アルバート=ラズロ・バラバシは『新ネットワーク思考―世界のしくみを読み解く』の中で、
「ネットワークはベキ法則に従うことが明らかになった」などと言われて興奮するのは、一握りの数学者や物理学者だけだろうと思われるかもしれない。しかしベキ法則は、カオス、フラクタル、相転移など、20世紀後半に成し遂げられた概念上の大躍進の中核にある法則なのである。ネットワークと他の自然現象とのあいだに予期せぬつながりが存在する徴にほかならない。アルバート=ラズロ・バラバシ『新ネットワーク思考―世界のしくみを読み解く』
と、記しています。
これが気になっていて、いろいろ調べたり、本を読んだりしています。
調べてみると、なかなか面白いことがわかります。
例えば、スチュアート・カウフマンは『自己組織化と進化の論理―宇宙を貫く複雑系の法測』の中で、以下のように書いています。

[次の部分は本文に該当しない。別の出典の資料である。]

/-! ## A strand that wakes -/

/-- What a strand that wakes behind a word does, by the word. -/
def wakeAt (s : State) (core slot n : Nat) (i : Instr) : State :=
  let w := s.wave core slot
  match i with
  | .ends m => s.tryEnd core slot n (.ends m) false
  | .exit m => s.tryEnd core slot n (.exit m) true
  | .mwait m r => (s.completeWord core slot n (.mwait m r)).afterWord core slot n (w.coveredNotes (w.strand n).parkArg) false
  | .joins m d a f =>
    if d != 63 && w.isPending d.toNat then s.joinsFault core slot n (.joins m d a f) d
    else (s.completeWord core slot n (.joins m d a f)).afterWord core slot n [] false
  | .join m d a b =>
    match lowest (w.vranges d.toNat 1 ++ [w.vrange a.toNat, w.vrange b.toNat]) with
    | some r => s.waitFault core slot n (.join m d a b) r
    | none => (s.completeWord core slot n (.join m d a b)).afterWord core slot n [] false
  | .vclaim m k =>
    if 128 < w.vbudget + 8 * k.toNat then s.waitFault core slot n (.vclaim m k) ⟨.vregrange, BitVec.ofNat 64 (8 * k.toNat)⟩
    else (s.completeWord core slot n (.vclaim m k)).afterWord core slot n [] false
  | i => (s.completeWord core slot n i).afterWord core slot n [] false

theorem strandWake_eq (hslot : slot < 64) : exec (.strandWake core slot n) s = .next ((s.wakeStrand core slot n).settle core slot) := by
  rw [exec_strandWake]
  exact congrArg Host.Outcome.next (if_pos hslot)

section

variable (hcan : s.canWake core slot n = true)
include hcan

theorem wakeStrand_retries (hr : ((s.wave core slot).strand n).retries = true) :
    s.wakeStrand core slot n = s.updStrand core slot n fun st => st.wake (s.cycle (s.wave core slot).part) := by
  unfold wakeStrand
  simp only [hcan, hr, Bool.not_true, Bool.false_eq_true, if_false, if_true]

variable (hr : ((s.wave core slot).strand n).retries = false)
include hr

theorem wakeStrand_marker (hp : ((s.wave core slot).strand n).parkI = none) :
    s.wakeStrand core slot n = s.afterWord core slot n [] true := by
  unfold wakeStrand
  simp only [hcan, hr, hp, Bool.not_true, Bool.false_eq_true, if_false]

theorem wakeStrand_at {i : Instr} (hp : ((s.wave core slot).strand n).parkI = some i) :
    s.wakeStrand core slot n = s.wakeAt core slot n i := by
  unfold wakeStrand wakeAt
  simp only [hcan, hr, hp, Bool.not_true, Bool.false_eq_true, if_false]
  cases i <;> rfl

end

theorem wakeAt_joins_pending {m armF : Bool} {d a : SReg} (hd : d ≠ 63) (hpend : (s.wave core slot).isPending d.toNat = true) :
    s.wakeAt core slot n (.joins m d a armF) = s.waitFault core slot n (.joins m d a armF) ⟨.tokenwrite, BitVec.ofNat 64 d.toNat⟩ :=
  if_pos (by rw [hpend, Bool.and_true]; exact bne_iff_ne.mpr hd)

theorem wakeAt_joins {m armF : Bool} {d a : SReg} (h : d = 63 ∨ (s.wave core slot).isPending d.toNat = false) :
    s.wakeAt core slot n (.joins m d a armF) = (s.completeWord core slot n (.joins m d a armF)).afterWord core slot n [] false := by
  refine if_neg ?_
  rcases h with h | h <;> simp [h]

theorem wakeAt_join_range {m : Bool} {d a b : VReg} {r : Raise}
    (hl : lowest ((s.wave core slot).vranges d.toNat 1 ++ [(s.wave core slot).vrange a.toNat, (s.wave core slot).vrange b.toNat]) = some r) :
    s.wakeAt core slot n (.join m d a b) = s.waitFault core slot n (.join m d a b) r := by
  unfold wakeAt
  simp only [hl]

theorem wakeAt_join {m : Bool} {d a b : VReg}
    (hl : NoCause ((s.wave core slot).vranges d.toNat 1 ++ [(s.wave core slot).vrange a.toNat, (s.wave core slot).vrange b.toNat])) :
    s.wakeAt core slot n (.join m d a b) = (s.completeWord core slot n (.join m d a b)).afterWord core slot n [] false := by
  unfold wakeAt
  simp only [lowest_eq_none.mpr hl]

theorem completeWord_joins {m armF : Bool} {d a : SReg} : s.completeWord core slot n (.joins m d a armF) =
    s.updWave core slot fun w => w.addOut
      { strand := n
        vec := []
        sca := if d = 63 then [] else [(d.toNat, (s.wave core slot).sreg n a.toNat)]
        word := encode (.joins m d a armF)
        after := ((s.wave core slot).strand n).pc
        am := ((s.wave core slot).strand n).am
        seq := ((s.wave core slot).strand n).issued } := by
  unfold completeWord
  simp only [scalarOut, BitVec.ofNat_toNat, BitVec.setWidth_eq]

theorem completeWord_fget {m acq : Bool} {t a : VReg} {b : BitVec 5} {q : QEntry} (hq : (s.wave core slot).fgetEntry n = some q) :
    s.completeWord core slot n (.fget m t a b acq) = s.runEntry core slot q := by
  unfold completeWord
  simp only [hq]

/-! ## Ends -/

theorem tryEnd_parks {i : Instr} {isExit : Bool} (h : s.endReady core slot n isExit = false) :
    s.tryEnd core slot n i isExit = s.updStrand core slot n fun st => { st with state := .parked, park := .marker, parkI := some i } := by
  unfold tryEnd
  rw [if_pos (by simp [h])]

theorem tryEnd_ends {i : Instr} {isExit : Bool} (h : s.endReady core slot n isExit = true) (hn : ((s.wave core slot).strand n).noted = [])
    (hm : (s.wave core slot).lastStrand n = true → (s.wave core slot).matNotes = []) :
    s.tryEnd core slot n i isExit = s.endStrand core slot n := by
  have hextra : (((s.wave core slot).strand n).noted ++
      if (s.wave core slot).lastStrand n then (s.wave core slot).matNotes.map (·.2) else []).isEmpty = true := by
    rw [hn]
    split
    · next hl => rw [hm hl]; rfl
    · rfl
  unfold tryEnd
  rw [if_neg (by simp [h])]
  exact if_pos hextra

10種類の高分子を含み、触媒作用の確率が100万分の1であるような単純な系は、単に生命をもたない分子の集合でしかない。10種類の分子は、これらの分子間で起こりうるどの反応に対しても触媒となりえないことは、ほぼ確実である。非常にゆっくりとした自発的な化学反応を除けば、この活性のないスープの中では何も起こらない。分子の多様性と原子の複雑さが増加するにつれて、それらの間の反応が、次々と触媒作用を受けるようになる。その系の構成要素自身から触媒作用を受けるのである。多様性が閾値を超えると相転移が起こり、触媒作用を受けた反応の巨大な織物が「結晶化」する。触媒作用を受けた反応がなす部分グラフは、つながっていないクラスターを数多くもっている状態から、巨大なクラスターと孤立したいくつかの小さなクラスターをもつ状態へと変化する。スチュアート・カウフマン『自己組織化と進化の論理―宇宙を貫く複雑系の法測』
「多様性」と「複雑さ」が増すと「巨大なクラスターと孤立したいくつかの小さなクラスターをもつ状態へと変化する」というのは、いまのWebのネットワークの環境を想起させる記述のように僕には思えます。
この関連性が何を意味するのか? しばらく調べてみようと思っています。